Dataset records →
/-- R166: a WriteSingleCoil response to a WriteSingleCoil request completes with Ack when it echoes the
address and the coil word sent, and is ECHO_MISMATCH otherwise. -/
def Obligations.WriteCoilResponseChecksEcho : Prop :=
  ∀ (a cw : Half) (s : State), s.state = .await → s.req.fc = 0x05 →
    (a = s.req.addr → cw = coilWord s.req.value → exec (.rspWriteCoil a cw) s = .next { s with
      state := .completed
      res := ⟨.ok, .ack, false, .none, 0x00⟩
      dataOut := 0x0000 }) ∧
    (a ≠ s.req.addr ∨ cw ≠ coilWord s.req.value → exec (.rspWriteCoil a cw) s = .next { s with
      state := .failed
      res := ⟨.echoMismatch, .none, false, .none, 0x00⟩
      dataOut := 0x0000 })

/-- R165: a WriteSingleRegister response to a WriteSingleRegister request completes with Ack when it echoes
the address and the value, and is ECHO_MISMATCH otherwise. -/
def Obligations.WriteRegisterResponseChecksEcho : Prop :=
  ∀ (a v : Half) (s : State), s.state = .await → s.req.fc = 0x06 →
    (a = s.req.addr → v = s.req.value → exec (.rspWriteRegister a v) s = .next { s with
      state := .completed
      res := ⟨.ok, .ack, false, .none, 0x00⟩
      dataOut := 0x0000 }) ∧
    (a ≠ s.req.addr ∨ v ≠ s.req.value → exec (.rspWriteRegister a v) s = .next { s with
      state := .failed
      res := ⟨.echoMismatch, .none, false, .none, 0x00⟩
      dataOut := 0x0000 })

/-- R223: each of the four exception PDUs, in answer to a request of its own function, ends the transaction
with DEVICE_EXCEPTION, the raw code in EXCCODE and its kind in EXCKIND (R161, R162, R214). -/
def Obligations.ExceptionPduFailsWithItsCode : Prop :=
  ∀ (c : FunctionCode) (x : Byte) (s : State), s.state = .await → s.req.fc = c.code →
    exec (exceptionPdu c x) s = .next { s with
      state := .failed
      res := ⟨.deviceException, .none, false, excKindOf x, x⟩
      dataOut := 0x0000 }

/-- R169: a response or exception PDU of another function than the request's is UNEXPECTED_FUNCTION. -/
def Obligations.OtherFunctionIsUnexpected : Prop :=
  ∀ (i : Instr) (fc : Byte) (rest : List Byte) (s : State), i.port = .response → s.state = .await →
    encode i = fc :: rest → fc ≠ s.req.fc → fc ≠ exceptionOf s.req.fc → s.req.fc.toNat < 128 →
    exec i s = .next { s with
      state := .failed
      res := ⟨.unexpectedFunction, .none, false, .none, 0x00⟩
      dataOut := 0x0000 }

/-- A response or exception PDU outside AWAIT is discarded (R191, R197, R203; the model's reading of them
for a whole PDU, log entry 8). -/
def Obligations.PduOutsideAwaitIsDiscarded : Prop :=
  ∀ (i : Instr) (s : State), i.port = .response → s.state ≠ .await → exec i s = .next s

/-- R210: the evaluation of a complete response, the checksum first, then the address, then
`DecodeResponse` of R160 on the PDU, and what each result does. The model decodes the PDU into an
instruction and runs it; this says that gives what the rule's pseudocode gives. -/
def Obligations.EvaluationFollowsPduCodec : Prop :=
  ∀ (c : FunctionCode) (s : State), s.state = .await → s.req.fc = c.code → 2 ≤ s.rxLen.toNat →
    expectedLen s.req.fc (s.rxBuf.get 1) = some s.rxLen.toNat →
    evaluate s = .next (
      match frameDecode (s.rxBuf.toList.take s.rxLen.toNat) with
      | .error _ => s.attemptFailed .crc
      | .ok f =>
        if f.address ≠ s.req.slave then s.fail .addressMismatch 0x00
        else
          match decodeResponse f.pdu s.req with
          | .exception _ x => s.fail .deviceException x
          | .unexpectedFunction => s.fail .unexpectedFunction 0x00
          | .echoMismatch => s.fail .echoMismatch 0x00
          | .byteCountMismatch => s.fail .byteCountMismatch 0x00
          | .value v => s.complete .value v
          | .bit b => s.complete .bit (if b then 0x0001 else 0x0000)
          | .ack => s.complete .ack 0x0000)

Task objective → Copy out only the lines above from the one with "def Obligations.ExceptionPduFailsWithItsCode : Prop" to the one with "is UNEXPECTED_FUNCTION. -/", inclusive, exactly as they stand.

Written response →
def Obligations.ExceptionPduFailsWithItsCode : Prop :=
  ∀ (c : FunctionCode) (x : Byte) (s : State), s.state = .await → s.req.fc = c.code →
    exec (exceptionPdu c x) s = .next { s with
      state := .failed
      res := ⟨.deviceException, .none, false, excKindOf x, x⟩
      dataOut := 0x0000 }

/-- R169: a response or exception PDU of another function than the request's is UNEXPECTED_FUNCTION. -/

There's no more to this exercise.